Exercise aim - Go through the following data and transcribe exactly the stretch of lines from the one holding "p).err = c := rfl" to the one holding "(c ≠ .ok)) := rfl", both included.

[Saved data entries]
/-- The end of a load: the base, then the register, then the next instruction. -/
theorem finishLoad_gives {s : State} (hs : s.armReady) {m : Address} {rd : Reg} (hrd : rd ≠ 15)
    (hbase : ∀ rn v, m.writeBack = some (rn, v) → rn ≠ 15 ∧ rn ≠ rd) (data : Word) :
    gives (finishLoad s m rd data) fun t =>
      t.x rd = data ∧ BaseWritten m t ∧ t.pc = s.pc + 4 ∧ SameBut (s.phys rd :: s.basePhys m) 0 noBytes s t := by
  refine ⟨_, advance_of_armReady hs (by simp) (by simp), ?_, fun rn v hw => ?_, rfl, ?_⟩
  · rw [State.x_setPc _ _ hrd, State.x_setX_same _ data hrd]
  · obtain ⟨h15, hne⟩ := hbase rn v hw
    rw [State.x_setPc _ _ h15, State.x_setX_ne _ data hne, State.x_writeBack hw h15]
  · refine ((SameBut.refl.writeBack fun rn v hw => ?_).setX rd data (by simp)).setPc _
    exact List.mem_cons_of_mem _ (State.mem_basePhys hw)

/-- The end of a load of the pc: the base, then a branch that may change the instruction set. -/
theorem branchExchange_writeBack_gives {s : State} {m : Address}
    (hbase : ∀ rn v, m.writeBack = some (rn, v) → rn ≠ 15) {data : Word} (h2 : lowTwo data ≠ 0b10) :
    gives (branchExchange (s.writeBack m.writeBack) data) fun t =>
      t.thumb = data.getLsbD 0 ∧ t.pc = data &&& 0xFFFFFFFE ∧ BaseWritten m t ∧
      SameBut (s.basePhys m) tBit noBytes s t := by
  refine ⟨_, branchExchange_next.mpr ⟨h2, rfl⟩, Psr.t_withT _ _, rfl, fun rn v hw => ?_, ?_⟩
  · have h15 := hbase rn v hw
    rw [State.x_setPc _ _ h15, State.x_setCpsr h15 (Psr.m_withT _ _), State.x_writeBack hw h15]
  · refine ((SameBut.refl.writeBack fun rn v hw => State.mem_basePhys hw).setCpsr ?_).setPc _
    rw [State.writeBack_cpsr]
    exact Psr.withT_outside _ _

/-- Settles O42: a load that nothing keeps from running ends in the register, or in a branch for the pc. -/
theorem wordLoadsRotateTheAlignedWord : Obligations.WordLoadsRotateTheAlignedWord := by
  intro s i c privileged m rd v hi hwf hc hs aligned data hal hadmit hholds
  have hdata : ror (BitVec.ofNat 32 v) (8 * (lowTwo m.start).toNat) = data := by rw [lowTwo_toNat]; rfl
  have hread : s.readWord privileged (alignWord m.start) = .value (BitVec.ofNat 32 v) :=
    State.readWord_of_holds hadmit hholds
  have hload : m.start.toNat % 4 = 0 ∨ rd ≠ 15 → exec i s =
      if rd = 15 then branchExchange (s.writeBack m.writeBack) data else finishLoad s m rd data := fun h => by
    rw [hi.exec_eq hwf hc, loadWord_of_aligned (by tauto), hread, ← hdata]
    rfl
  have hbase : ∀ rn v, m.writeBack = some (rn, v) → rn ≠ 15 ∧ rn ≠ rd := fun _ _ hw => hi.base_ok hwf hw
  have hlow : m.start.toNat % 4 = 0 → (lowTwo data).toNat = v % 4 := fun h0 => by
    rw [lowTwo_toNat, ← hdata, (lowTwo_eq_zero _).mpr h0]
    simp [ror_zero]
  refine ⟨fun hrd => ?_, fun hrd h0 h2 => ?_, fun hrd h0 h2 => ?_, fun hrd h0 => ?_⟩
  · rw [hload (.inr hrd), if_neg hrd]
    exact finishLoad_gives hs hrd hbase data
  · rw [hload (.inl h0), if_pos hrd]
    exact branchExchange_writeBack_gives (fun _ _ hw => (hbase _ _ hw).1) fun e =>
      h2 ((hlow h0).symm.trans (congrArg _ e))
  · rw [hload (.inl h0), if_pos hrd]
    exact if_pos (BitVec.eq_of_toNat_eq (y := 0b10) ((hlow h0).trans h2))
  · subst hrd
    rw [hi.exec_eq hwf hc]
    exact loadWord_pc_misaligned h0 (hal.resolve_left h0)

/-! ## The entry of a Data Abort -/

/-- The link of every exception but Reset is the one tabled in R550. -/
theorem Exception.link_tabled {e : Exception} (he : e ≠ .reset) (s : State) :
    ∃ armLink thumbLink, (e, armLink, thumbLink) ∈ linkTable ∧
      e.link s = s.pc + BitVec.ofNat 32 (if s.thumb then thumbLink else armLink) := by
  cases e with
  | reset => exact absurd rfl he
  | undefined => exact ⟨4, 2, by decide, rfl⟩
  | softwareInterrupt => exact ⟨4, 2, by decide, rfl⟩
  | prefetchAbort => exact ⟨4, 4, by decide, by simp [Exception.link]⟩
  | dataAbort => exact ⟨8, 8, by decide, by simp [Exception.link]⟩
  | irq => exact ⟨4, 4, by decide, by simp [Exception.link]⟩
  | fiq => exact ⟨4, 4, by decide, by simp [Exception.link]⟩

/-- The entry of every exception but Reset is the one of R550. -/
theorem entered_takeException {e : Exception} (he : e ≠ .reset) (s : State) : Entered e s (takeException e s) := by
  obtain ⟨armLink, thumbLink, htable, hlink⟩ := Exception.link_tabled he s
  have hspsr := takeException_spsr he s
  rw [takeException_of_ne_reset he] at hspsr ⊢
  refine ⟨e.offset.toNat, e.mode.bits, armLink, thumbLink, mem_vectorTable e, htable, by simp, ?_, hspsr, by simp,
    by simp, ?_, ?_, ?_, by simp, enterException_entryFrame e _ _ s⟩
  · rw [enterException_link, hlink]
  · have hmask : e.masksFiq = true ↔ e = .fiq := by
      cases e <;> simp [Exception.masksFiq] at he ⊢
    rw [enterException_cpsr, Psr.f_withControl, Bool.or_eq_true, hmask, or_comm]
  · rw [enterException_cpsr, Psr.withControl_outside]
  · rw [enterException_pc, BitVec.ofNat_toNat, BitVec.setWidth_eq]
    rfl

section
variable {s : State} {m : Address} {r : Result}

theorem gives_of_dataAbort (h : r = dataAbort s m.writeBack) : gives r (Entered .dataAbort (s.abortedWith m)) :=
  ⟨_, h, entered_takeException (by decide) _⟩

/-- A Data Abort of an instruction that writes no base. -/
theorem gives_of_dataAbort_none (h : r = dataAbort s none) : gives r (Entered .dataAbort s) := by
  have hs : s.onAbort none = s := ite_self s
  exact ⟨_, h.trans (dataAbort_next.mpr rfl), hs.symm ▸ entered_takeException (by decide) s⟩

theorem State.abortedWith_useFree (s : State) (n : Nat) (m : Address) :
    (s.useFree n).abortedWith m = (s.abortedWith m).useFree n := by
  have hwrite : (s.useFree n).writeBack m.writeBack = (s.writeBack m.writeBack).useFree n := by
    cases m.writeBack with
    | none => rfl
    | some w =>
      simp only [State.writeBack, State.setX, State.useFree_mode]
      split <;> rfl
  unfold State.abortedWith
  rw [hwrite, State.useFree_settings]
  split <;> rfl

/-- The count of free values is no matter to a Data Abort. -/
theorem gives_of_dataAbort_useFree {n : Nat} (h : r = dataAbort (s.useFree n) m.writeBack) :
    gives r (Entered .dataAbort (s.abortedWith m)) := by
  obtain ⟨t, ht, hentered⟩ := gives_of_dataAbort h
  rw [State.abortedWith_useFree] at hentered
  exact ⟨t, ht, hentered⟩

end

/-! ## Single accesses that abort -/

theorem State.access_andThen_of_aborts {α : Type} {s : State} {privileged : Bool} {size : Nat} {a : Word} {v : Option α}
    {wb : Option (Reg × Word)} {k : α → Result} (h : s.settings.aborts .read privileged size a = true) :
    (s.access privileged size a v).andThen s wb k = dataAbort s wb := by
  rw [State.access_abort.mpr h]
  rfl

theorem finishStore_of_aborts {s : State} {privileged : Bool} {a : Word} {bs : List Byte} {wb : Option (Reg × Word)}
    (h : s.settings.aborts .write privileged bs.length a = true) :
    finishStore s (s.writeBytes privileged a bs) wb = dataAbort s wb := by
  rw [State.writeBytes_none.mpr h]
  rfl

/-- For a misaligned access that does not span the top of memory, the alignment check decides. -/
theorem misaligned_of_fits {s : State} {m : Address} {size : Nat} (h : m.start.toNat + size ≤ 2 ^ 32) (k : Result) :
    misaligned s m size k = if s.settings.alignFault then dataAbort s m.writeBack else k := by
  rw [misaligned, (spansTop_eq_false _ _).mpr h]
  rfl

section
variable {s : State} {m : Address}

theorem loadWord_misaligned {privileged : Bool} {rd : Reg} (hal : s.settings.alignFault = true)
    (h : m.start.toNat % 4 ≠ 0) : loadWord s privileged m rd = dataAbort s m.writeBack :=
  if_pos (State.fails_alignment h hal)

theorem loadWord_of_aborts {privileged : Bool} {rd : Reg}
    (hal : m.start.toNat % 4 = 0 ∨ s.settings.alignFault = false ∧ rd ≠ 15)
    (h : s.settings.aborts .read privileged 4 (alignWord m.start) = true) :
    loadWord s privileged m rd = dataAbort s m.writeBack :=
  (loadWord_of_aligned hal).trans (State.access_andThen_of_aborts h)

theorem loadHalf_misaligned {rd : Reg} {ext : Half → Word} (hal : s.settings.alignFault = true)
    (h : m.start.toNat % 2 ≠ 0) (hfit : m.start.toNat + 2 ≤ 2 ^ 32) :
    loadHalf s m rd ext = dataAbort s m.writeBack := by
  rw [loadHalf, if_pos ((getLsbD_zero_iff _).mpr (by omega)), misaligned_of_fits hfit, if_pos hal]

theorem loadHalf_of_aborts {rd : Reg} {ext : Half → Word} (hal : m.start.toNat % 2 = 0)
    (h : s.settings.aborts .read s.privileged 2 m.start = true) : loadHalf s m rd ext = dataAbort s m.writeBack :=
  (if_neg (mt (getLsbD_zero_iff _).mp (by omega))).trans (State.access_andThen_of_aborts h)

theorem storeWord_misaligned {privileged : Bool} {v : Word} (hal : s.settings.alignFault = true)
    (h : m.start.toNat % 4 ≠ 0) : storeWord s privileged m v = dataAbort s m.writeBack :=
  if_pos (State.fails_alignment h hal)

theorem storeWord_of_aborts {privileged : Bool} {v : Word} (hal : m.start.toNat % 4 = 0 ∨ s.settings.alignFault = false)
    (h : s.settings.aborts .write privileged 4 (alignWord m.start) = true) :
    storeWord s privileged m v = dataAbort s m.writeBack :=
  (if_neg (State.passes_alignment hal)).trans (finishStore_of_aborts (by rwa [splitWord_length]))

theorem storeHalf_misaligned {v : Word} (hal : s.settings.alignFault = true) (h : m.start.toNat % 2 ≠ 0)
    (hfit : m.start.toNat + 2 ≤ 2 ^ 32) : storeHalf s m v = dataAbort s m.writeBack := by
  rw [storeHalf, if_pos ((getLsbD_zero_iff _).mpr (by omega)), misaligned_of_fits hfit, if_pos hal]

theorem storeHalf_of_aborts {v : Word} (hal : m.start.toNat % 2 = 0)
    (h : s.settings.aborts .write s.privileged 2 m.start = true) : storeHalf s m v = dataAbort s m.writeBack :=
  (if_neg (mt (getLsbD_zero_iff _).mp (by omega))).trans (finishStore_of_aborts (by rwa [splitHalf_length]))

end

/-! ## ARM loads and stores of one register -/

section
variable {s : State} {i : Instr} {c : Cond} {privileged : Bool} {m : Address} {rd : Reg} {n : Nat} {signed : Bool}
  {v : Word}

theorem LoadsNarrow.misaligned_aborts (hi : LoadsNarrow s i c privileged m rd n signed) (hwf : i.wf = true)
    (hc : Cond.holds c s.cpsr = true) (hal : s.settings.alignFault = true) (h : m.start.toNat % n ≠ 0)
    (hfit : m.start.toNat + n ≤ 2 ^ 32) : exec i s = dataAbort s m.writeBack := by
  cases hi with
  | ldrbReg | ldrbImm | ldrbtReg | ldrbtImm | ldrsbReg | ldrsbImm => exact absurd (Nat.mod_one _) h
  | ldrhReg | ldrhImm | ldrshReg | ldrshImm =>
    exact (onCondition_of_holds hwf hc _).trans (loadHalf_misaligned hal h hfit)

--

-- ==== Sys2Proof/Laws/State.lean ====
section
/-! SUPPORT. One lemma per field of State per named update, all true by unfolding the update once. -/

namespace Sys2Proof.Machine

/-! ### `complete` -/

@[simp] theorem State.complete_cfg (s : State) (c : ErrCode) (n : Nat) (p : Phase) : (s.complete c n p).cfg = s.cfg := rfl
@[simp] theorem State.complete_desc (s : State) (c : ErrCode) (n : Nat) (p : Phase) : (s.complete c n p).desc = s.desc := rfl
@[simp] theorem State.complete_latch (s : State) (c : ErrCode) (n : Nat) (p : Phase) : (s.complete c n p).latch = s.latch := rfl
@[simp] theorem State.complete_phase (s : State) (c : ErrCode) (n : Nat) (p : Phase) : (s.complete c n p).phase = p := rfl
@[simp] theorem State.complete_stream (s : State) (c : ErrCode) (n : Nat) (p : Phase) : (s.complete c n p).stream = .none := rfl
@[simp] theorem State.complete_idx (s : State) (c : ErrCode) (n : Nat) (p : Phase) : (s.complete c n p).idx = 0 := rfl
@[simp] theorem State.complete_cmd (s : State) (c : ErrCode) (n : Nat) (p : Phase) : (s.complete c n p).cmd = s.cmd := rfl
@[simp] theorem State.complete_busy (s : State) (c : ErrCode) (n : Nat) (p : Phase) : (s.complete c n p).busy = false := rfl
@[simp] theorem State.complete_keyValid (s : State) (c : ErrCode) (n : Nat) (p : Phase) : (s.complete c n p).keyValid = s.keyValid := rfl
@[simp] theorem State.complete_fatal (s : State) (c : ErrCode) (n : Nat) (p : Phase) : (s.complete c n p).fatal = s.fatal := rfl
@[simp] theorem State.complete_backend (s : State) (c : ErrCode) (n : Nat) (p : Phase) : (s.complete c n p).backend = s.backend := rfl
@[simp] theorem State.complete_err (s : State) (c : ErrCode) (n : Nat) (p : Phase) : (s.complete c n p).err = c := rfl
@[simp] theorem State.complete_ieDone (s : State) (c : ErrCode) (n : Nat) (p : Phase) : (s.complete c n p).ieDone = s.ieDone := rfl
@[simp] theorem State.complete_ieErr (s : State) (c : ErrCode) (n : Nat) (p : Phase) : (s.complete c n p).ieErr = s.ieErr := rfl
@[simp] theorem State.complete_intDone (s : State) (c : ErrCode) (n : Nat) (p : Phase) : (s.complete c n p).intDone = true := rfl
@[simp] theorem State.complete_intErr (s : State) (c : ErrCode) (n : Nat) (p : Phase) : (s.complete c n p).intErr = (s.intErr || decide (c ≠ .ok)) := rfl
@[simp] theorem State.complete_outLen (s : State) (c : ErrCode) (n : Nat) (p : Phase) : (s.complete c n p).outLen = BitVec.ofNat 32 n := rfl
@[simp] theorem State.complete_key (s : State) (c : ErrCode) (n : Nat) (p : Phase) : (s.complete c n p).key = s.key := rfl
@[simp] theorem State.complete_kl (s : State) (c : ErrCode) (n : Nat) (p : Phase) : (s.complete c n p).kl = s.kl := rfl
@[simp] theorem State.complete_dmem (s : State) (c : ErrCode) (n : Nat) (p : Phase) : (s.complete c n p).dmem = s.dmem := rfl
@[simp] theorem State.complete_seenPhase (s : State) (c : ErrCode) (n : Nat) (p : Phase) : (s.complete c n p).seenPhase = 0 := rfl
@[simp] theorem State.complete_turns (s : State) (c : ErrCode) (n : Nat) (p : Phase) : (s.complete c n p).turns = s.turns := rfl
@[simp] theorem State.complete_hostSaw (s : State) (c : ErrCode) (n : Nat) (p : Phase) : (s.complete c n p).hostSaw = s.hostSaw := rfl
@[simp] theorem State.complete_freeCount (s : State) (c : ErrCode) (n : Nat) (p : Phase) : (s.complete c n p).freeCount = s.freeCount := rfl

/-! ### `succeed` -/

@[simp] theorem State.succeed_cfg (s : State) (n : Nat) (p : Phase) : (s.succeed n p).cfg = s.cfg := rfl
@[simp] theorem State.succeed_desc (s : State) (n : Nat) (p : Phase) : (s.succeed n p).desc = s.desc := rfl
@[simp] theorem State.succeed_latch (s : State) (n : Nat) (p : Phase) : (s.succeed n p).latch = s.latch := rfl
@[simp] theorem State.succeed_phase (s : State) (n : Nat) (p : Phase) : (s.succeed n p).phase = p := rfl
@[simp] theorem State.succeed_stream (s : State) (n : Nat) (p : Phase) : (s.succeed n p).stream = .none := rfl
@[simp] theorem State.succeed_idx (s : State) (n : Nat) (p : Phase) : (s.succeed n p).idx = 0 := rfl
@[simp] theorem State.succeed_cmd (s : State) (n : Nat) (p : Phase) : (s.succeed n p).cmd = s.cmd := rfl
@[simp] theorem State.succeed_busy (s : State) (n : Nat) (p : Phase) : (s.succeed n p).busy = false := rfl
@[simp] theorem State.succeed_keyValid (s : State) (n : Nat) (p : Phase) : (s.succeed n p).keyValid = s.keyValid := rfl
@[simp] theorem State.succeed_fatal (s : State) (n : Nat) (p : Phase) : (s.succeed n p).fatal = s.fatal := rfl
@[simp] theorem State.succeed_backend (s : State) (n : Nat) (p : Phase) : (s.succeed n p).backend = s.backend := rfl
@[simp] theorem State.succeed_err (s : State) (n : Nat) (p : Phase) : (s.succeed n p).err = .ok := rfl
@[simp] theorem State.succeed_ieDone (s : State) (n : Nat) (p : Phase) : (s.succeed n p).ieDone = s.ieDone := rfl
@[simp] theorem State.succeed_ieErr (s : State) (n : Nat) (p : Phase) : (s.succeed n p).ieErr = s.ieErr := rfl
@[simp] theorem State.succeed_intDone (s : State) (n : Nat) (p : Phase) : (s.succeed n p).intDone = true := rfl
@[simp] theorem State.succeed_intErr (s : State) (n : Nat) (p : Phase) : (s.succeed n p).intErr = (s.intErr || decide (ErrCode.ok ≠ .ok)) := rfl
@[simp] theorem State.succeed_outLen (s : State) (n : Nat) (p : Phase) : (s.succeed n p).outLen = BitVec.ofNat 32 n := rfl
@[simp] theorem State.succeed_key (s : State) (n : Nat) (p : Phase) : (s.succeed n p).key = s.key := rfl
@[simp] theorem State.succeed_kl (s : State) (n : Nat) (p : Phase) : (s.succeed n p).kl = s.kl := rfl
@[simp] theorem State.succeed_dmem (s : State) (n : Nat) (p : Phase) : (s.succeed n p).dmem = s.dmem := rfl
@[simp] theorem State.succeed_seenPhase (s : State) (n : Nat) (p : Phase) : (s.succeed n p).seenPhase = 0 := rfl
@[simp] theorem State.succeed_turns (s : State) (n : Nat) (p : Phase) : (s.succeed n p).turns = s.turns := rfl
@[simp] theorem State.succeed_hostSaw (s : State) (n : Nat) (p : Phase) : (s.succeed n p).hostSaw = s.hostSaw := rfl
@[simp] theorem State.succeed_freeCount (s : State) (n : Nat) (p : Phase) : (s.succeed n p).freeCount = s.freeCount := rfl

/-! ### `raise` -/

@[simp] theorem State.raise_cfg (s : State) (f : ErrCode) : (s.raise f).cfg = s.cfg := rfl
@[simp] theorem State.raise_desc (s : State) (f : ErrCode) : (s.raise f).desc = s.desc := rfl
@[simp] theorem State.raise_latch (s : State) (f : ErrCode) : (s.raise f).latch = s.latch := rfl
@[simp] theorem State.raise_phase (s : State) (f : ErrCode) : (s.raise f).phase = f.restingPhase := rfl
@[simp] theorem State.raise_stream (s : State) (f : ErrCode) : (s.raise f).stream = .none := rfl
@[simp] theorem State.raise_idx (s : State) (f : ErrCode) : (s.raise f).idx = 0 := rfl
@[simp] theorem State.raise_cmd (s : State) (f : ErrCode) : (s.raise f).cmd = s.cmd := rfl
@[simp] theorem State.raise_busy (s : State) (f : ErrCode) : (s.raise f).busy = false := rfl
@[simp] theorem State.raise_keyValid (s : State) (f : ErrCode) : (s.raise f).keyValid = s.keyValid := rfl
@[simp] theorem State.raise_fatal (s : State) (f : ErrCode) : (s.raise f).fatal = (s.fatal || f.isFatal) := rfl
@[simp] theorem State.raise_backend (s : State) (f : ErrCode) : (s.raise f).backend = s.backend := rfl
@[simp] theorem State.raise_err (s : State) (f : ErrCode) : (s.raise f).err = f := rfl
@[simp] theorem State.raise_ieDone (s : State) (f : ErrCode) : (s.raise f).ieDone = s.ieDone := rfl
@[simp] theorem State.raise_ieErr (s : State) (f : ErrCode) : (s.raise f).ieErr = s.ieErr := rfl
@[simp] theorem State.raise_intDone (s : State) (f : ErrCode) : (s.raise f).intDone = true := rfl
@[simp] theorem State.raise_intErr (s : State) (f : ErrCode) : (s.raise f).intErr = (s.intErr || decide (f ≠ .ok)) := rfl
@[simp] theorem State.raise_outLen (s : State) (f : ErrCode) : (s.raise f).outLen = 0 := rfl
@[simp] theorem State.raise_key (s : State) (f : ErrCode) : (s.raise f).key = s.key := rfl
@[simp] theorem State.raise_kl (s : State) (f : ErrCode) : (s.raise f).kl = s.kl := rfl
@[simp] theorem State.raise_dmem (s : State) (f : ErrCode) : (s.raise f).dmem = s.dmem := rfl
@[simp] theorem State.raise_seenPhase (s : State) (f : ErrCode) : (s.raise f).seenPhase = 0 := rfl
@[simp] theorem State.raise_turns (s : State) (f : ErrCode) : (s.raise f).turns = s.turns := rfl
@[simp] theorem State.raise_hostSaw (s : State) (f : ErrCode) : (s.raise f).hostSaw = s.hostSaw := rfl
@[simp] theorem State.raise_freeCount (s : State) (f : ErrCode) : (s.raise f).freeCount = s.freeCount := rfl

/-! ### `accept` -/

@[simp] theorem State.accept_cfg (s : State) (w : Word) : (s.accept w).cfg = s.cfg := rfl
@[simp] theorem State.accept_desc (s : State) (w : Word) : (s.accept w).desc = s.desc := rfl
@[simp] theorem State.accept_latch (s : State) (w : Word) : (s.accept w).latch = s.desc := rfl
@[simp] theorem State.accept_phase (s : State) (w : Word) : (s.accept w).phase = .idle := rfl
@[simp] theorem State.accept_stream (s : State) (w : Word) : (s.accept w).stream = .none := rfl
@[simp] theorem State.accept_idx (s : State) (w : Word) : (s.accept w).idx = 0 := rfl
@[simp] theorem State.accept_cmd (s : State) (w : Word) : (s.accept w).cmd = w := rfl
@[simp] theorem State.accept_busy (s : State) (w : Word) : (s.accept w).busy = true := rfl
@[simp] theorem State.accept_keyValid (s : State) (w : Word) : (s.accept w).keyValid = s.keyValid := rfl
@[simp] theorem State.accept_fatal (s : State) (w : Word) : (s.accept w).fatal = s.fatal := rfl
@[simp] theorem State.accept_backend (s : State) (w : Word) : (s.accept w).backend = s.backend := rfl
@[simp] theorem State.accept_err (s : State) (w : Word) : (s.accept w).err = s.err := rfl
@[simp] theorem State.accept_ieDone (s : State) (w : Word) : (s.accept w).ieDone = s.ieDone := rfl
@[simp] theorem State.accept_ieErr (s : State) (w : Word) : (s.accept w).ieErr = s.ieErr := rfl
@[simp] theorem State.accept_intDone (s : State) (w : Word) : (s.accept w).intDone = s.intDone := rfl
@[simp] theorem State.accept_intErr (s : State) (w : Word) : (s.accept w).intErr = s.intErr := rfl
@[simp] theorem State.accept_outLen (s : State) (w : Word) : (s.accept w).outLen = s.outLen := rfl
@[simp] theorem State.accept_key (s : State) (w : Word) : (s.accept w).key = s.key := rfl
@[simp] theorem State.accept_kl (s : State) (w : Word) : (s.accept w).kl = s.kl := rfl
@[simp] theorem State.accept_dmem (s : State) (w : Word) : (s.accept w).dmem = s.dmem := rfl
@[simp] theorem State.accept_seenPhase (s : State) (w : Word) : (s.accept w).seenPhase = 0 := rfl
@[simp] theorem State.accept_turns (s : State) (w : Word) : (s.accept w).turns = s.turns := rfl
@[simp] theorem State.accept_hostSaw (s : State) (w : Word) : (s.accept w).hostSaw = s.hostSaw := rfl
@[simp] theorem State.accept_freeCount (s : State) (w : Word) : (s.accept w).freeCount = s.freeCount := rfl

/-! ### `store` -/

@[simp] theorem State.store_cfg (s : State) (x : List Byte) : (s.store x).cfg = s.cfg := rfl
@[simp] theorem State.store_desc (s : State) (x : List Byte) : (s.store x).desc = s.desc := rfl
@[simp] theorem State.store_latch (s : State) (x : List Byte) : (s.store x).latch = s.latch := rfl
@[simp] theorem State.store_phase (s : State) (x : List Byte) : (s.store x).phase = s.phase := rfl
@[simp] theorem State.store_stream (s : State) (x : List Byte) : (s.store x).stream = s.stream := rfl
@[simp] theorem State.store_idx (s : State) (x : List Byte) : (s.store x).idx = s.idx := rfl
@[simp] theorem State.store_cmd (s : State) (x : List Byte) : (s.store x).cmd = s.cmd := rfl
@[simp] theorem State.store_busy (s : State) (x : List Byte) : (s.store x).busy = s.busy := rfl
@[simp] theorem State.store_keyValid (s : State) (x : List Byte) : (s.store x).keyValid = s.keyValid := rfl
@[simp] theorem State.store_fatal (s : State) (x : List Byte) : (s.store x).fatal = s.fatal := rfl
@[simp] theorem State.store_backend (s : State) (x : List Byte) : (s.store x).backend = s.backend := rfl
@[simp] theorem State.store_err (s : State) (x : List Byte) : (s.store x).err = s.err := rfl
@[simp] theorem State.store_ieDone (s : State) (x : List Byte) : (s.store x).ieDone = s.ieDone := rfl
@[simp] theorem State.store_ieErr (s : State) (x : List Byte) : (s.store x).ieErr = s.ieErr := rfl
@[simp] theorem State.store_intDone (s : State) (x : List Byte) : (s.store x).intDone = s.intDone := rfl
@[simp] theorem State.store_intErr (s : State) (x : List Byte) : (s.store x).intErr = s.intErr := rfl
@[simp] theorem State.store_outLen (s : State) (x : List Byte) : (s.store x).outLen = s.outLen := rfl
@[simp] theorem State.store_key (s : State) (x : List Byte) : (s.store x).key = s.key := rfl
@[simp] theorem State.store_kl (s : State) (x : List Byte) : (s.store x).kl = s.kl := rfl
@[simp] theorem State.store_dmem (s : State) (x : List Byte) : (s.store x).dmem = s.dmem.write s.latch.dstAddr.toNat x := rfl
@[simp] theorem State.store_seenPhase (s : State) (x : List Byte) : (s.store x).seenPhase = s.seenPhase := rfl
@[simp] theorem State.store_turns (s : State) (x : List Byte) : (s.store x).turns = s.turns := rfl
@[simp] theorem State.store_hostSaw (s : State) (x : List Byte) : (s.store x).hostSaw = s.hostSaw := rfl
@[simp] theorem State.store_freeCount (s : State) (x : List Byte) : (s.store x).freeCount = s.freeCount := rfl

Exercise solution -
@[simp] theorem State.complete_err (s : State) (c : ErrCode) (n : Nat) (p : Phase) : (s.complete c n p).err = c := rfl
@[simp] theorem State.complete_ieDone (s : State) (c : ErrCode) (n : Nat) (p : Phase) : (s.complete c n p).ieDone = s.ieDone := rfl
@[simp] theorem State.complete_ieErr (s : State) (c : ErrCode) (n : Nat) (p : Phase) : (s.complete c n p).ieErr = s.ieErr := rfl
@[simp] theorem State.complete_intDone (s : State) (c : ErrCode) (n : Nat) (p : Phase) : (s.complete c n p).intDone = true := rfl
@[simp] theorem State.complete_intErr (s : State) (c : ErrCode) (n : Nat) (p : Phase) : (s.complete c n p).intErr = (s.intErr || decide (c ≠ .ok)) := rfl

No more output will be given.